Task: Spot each line in the data below containing "exact" and copy it.

Dataset excerpts:
▬▬▬▬▬▬▬▬▬▬

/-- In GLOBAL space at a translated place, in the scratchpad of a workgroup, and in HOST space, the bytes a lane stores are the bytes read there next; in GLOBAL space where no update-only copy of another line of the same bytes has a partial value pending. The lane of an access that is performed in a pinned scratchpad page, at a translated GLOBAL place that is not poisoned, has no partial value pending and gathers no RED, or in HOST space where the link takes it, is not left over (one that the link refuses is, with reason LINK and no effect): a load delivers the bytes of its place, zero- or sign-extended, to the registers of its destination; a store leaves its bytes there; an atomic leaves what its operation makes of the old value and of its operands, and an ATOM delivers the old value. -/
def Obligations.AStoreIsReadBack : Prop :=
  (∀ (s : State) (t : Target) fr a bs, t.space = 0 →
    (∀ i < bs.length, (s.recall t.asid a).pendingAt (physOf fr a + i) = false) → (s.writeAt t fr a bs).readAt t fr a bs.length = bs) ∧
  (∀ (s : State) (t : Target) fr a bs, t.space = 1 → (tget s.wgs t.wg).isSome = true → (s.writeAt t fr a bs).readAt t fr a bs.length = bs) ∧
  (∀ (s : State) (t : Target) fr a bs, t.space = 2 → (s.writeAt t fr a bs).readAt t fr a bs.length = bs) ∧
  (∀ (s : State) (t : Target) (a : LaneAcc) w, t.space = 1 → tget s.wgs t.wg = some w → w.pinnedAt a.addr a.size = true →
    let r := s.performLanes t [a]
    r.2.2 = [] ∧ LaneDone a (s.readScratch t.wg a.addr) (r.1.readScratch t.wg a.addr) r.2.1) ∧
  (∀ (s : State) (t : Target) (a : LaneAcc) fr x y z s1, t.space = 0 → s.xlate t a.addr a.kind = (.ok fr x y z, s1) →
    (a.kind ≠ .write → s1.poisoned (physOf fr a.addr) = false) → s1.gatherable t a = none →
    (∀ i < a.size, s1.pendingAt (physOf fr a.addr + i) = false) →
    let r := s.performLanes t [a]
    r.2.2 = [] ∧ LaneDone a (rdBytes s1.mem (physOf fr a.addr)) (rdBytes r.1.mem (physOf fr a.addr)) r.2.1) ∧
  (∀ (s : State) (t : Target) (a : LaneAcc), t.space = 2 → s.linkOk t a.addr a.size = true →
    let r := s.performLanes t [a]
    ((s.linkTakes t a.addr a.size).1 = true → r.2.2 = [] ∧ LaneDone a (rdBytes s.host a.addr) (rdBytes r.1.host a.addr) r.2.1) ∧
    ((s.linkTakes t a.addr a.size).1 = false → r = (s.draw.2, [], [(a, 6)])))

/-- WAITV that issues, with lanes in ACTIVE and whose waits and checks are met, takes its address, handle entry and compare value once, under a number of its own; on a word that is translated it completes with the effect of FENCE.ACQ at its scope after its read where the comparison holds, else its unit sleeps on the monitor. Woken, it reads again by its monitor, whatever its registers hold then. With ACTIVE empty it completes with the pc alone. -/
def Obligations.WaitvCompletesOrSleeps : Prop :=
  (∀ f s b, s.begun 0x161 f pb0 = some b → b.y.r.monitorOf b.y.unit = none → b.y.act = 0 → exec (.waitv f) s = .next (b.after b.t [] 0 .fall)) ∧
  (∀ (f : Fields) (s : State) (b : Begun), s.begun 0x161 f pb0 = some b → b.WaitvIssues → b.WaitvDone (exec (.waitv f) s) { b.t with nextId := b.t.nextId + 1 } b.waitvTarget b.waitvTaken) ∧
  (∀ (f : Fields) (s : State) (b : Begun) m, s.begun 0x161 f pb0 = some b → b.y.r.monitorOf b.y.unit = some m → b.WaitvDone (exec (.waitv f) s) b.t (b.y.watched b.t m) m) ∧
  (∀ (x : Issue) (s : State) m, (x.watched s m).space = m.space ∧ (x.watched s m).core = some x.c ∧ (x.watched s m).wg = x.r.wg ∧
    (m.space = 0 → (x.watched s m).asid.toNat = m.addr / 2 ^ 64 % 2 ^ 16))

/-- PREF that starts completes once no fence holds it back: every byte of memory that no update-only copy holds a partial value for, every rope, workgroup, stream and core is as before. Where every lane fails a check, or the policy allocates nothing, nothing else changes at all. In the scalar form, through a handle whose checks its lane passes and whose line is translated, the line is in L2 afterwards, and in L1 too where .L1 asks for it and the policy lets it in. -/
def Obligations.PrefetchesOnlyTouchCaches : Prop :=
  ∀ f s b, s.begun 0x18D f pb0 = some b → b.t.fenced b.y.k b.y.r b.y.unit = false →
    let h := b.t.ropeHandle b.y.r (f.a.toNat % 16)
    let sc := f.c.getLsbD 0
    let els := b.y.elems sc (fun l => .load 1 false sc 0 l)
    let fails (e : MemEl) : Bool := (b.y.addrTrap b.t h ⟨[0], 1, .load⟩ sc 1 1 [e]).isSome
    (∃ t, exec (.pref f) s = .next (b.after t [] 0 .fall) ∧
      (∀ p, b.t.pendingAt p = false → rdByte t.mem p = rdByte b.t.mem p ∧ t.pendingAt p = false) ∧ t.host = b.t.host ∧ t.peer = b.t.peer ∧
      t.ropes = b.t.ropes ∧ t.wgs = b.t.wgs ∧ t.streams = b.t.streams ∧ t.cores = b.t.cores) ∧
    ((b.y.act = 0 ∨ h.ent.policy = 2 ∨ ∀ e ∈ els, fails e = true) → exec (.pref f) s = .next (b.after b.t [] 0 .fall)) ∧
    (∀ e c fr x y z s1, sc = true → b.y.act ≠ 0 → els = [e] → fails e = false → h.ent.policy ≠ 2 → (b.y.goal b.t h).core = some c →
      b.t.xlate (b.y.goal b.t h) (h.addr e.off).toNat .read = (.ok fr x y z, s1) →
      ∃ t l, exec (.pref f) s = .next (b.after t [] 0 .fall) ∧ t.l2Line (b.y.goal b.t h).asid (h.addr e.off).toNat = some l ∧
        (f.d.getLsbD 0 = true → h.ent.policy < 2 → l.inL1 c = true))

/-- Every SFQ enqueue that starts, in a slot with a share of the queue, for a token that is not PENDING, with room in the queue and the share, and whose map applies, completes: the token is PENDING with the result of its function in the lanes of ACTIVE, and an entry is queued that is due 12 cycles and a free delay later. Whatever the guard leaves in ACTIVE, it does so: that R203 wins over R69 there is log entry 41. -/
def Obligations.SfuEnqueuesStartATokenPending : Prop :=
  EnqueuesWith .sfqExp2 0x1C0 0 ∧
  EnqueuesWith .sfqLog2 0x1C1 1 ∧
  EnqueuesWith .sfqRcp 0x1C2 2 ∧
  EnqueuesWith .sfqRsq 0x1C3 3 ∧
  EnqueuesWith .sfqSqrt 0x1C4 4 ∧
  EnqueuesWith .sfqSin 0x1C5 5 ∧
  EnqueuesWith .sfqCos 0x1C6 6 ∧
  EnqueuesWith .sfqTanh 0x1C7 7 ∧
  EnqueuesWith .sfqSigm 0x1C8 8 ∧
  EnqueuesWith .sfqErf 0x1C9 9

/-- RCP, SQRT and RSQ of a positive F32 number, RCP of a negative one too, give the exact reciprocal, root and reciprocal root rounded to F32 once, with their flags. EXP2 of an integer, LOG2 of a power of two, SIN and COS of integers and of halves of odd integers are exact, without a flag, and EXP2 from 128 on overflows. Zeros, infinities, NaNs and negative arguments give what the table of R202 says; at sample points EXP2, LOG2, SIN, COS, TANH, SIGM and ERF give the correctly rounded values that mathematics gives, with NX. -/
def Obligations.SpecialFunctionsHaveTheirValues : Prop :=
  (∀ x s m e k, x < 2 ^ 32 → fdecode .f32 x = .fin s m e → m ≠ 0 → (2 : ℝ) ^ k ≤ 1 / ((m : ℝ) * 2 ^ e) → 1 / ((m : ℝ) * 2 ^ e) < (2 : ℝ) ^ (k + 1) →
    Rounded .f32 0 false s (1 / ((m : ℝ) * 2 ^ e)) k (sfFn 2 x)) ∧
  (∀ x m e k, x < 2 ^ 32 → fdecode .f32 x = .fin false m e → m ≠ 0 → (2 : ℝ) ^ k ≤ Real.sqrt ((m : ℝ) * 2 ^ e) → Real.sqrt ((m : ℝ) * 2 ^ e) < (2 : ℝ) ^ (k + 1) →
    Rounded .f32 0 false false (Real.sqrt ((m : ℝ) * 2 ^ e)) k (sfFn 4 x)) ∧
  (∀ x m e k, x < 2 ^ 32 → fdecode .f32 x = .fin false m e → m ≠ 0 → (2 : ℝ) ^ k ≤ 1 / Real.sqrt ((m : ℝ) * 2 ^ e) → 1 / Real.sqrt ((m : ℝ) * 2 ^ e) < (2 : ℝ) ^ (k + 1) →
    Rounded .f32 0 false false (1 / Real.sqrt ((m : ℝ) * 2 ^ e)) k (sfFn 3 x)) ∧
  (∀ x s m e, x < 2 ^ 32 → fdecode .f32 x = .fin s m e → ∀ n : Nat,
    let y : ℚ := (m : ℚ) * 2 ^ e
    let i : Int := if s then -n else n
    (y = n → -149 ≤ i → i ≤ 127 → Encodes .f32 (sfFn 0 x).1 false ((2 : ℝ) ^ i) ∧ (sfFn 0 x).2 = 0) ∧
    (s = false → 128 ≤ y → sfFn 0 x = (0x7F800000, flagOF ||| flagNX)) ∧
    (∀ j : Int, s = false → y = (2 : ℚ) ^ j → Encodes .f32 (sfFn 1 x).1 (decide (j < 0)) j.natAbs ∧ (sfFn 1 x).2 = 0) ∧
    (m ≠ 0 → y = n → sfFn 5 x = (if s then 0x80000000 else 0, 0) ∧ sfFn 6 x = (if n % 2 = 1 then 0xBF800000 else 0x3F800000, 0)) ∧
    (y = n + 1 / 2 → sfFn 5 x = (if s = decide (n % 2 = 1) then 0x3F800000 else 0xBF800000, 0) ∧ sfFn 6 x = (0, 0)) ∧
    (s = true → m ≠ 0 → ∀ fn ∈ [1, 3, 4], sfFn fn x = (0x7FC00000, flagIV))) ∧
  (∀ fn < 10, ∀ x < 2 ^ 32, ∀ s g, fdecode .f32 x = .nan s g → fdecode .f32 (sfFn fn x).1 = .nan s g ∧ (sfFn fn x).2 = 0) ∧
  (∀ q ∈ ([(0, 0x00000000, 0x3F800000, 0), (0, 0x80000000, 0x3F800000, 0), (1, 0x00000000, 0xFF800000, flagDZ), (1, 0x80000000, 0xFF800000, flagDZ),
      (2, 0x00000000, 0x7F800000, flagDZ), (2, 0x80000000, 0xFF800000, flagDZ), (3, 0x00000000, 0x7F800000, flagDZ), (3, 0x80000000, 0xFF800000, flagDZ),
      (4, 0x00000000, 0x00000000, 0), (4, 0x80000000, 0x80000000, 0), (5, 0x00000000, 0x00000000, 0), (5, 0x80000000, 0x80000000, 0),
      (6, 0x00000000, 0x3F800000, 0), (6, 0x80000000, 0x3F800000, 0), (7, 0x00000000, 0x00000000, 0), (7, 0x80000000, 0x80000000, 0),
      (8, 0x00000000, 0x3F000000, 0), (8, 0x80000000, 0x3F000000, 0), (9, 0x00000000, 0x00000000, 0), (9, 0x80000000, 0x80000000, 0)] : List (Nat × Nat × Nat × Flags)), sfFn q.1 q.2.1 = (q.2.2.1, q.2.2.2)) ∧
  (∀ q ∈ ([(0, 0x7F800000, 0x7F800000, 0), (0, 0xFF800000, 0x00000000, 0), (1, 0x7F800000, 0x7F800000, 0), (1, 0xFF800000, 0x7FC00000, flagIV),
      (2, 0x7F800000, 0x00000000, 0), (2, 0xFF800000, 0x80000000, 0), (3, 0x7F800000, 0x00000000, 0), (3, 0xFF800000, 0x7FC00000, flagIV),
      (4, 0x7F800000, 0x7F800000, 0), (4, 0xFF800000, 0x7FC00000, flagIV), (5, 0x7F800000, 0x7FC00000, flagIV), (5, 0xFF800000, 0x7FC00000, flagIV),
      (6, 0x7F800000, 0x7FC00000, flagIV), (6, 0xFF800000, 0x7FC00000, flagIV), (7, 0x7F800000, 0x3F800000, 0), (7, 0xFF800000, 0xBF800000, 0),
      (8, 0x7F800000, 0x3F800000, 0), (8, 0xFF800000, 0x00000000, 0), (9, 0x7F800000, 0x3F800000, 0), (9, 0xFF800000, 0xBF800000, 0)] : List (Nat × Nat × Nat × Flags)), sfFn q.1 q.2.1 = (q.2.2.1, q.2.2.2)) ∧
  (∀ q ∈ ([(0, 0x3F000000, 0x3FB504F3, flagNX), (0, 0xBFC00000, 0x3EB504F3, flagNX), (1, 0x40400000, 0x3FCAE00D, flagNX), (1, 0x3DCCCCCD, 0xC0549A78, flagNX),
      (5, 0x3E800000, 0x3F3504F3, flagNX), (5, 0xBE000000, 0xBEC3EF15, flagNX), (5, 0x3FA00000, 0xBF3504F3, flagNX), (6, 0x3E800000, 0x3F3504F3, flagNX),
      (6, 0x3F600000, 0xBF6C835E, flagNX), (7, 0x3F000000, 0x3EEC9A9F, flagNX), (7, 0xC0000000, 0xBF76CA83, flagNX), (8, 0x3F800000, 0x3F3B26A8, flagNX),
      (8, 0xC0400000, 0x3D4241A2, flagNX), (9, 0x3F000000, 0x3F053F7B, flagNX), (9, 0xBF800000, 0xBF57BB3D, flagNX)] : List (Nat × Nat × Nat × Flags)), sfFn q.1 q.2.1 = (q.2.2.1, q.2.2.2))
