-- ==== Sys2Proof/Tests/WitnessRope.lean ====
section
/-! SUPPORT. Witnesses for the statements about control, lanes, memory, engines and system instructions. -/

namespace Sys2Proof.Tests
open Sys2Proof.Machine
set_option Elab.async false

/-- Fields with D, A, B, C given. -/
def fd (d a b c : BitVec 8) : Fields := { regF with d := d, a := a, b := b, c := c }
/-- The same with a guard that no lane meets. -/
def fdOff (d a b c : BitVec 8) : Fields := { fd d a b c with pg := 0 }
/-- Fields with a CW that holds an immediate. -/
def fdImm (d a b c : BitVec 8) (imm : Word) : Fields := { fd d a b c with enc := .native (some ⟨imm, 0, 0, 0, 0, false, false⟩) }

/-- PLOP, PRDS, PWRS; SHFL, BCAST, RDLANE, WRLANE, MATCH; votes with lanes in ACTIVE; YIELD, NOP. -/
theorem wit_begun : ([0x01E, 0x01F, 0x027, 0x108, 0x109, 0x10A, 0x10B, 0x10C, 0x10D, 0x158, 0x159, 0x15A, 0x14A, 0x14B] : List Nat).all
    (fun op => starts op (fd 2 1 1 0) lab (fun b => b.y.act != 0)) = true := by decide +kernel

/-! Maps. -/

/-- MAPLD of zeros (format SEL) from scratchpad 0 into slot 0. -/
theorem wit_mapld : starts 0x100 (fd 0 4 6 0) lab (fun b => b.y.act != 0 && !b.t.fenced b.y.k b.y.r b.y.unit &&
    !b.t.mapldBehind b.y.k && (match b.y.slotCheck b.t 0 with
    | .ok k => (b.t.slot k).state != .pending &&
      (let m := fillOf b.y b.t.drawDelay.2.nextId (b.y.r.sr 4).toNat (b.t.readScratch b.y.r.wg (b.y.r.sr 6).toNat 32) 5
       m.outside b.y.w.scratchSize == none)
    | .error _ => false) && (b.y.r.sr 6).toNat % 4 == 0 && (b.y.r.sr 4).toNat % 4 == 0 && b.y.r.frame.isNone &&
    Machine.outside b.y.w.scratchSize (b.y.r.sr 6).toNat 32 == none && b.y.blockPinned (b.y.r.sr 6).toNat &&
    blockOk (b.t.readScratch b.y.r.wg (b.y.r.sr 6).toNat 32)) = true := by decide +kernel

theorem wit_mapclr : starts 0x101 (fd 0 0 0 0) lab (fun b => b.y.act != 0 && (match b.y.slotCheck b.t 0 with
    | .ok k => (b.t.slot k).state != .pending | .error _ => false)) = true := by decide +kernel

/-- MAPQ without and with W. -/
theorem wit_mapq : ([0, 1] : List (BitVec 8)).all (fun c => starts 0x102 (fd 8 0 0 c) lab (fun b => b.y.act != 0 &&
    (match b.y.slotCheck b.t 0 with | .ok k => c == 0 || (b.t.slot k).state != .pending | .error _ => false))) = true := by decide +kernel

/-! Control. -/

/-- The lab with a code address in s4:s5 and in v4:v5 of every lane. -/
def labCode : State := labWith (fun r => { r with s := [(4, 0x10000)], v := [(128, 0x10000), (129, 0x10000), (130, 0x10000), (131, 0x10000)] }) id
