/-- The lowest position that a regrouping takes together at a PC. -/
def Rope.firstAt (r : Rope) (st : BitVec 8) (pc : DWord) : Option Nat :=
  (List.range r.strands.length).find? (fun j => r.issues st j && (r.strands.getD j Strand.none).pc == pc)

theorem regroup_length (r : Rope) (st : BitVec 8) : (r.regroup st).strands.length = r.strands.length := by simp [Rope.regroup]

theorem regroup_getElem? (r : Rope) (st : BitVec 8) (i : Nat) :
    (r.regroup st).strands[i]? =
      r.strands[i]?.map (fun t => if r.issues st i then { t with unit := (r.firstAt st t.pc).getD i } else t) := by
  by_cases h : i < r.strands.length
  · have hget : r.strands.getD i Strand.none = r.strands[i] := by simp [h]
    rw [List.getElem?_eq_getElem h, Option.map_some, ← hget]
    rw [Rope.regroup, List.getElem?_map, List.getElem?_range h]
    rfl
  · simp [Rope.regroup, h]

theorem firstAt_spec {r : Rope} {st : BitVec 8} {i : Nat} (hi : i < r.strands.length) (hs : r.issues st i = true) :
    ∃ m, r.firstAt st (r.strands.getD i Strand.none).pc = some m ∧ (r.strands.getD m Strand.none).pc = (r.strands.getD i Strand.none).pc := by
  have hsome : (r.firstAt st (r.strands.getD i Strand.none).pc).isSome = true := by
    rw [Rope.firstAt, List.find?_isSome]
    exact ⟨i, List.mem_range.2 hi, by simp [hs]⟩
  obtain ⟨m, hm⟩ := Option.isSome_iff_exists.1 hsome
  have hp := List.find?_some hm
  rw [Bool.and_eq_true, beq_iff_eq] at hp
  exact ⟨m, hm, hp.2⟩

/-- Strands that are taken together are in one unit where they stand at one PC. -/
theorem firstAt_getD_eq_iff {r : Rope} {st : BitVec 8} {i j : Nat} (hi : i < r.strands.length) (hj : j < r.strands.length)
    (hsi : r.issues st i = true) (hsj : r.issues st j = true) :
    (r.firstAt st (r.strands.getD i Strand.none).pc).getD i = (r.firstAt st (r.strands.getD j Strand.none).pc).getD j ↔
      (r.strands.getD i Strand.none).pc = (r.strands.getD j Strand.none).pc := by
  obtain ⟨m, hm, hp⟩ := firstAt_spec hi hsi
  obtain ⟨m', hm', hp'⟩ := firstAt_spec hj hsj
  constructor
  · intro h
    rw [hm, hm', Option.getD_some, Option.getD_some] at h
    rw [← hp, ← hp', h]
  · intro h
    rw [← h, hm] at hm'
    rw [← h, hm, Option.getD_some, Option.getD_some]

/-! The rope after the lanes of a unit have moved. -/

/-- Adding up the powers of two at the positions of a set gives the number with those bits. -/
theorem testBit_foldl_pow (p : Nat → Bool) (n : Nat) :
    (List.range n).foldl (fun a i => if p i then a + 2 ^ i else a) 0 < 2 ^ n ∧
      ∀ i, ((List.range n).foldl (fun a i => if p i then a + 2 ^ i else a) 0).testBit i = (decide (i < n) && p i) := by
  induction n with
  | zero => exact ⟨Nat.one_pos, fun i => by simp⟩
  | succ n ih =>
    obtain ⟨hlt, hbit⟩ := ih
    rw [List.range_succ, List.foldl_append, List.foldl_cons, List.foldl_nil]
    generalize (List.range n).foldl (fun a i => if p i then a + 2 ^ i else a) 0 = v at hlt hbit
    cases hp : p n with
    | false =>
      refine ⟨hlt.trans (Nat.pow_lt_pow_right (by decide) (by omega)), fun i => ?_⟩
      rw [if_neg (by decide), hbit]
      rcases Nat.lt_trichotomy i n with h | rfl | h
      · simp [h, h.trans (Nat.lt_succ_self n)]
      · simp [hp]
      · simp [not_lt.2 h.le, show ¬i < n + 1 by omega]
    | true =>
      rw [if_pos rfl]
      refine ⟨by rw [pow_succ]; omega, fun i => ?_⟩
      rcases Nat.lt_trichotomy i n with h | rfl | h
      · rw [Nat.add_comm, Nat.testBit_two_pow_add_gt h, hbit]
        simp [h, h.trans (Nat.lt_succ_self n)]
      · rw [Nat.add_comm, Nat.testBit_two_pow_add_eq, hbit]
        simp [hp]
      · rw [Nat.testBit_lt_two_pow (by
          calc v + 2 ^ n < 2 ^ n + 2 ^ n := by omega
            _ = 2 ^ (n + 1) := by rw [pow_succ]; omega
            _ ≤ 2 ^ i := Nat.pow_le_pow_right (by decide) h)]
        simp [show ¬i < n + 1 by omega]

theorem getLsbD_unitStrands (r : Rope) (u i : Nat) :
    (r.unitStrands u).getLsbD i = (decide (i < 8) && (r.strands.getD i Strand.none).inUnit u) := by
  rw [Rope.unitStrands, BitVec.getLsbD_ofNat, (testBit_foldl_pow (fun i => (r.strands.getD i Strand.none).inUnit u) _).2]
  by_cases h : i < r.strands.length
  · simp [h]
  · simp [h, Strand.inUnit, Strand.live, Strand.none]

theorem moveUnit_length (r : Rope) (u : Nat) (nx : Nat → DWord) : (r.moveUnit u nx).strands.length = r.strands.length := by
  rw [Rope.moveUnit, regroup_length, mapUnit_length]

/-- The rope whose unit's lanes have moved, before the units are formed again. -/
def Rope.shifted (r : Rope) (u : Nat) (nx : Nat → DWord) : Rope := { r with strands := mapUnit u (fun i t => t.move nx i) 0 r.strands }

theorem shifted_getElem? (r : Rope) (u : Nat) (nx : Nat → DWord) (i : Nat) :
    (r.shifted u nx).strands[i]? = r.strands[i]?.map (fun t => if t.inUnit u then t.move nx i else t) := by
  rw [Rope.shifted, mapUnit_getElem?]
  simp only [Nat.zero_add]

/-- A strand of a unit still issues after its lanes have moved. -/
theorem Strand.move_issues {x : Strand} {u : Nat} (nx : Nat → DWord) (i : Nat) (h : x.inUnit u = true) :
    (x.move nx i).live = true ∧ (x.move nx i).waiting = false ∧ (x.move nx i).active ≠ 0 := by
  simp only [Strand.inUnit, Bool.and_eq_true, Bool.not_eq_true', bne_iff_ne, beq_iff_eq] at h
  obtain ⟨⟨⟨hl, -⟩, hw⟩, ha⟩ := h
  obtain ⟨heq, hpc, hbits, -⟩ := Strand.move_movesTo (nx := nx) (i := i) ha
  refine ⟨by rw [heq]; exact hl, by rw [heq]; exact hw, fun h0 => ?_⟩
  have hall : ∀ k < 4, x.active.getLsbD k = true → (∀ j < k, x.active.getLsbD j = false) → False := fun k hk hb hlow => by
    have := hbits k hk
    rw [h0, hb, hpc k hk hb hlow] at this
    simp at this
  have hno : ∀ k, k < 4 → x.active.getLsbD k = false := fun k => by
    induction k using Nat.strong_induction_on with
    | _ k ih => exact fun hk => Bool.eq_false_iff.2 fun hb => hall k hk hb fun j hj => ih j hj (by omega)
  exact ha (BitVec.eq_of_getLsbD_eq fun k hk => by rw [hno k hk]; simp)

▬▬▬▬▬▬▬▬▬▬

Reply:
/-- RCP, SQRT and RSQ of a positive F32 number, RCP of a negative one too, give the exact reciprocal, root and reciprocal root rounded to F32 once, with their flags. EXP2 of an integer, LOG2 of a power of two, SIN and COS of integers and of halves of odd integers are exact, without a flag, and EXP2 from 128 on overflows. Zeros, infinities, NaNs and negative arguments give what the table of R202 says; at sample points EXP2, LOG2, SIN, COS, TANH, SIGM and ERF give the correctly rounded values that mathematics gives, with NX. -/
    exact ⟨i, List.mem_range.2 hi, by simp [hs]⟩
  exact ⟨m, hm, hp.2⟩
  | zero => exact ⟨Nat.one_pos, fun i => by simp⟩
  refine ⟨by rw [heq]; exact hl, by rw [heq]; exact hw, fun h0 => ?_⟩
    | _ k ih => exact fun hk => Bool.eq_false_iff.2 fun hb => hall k hk hb fun j hj => ih j hj (by omega)
  exact ha (BitVec.eq_of_getLsbD_eq fun k hk => by rw [hno k hk]; simp)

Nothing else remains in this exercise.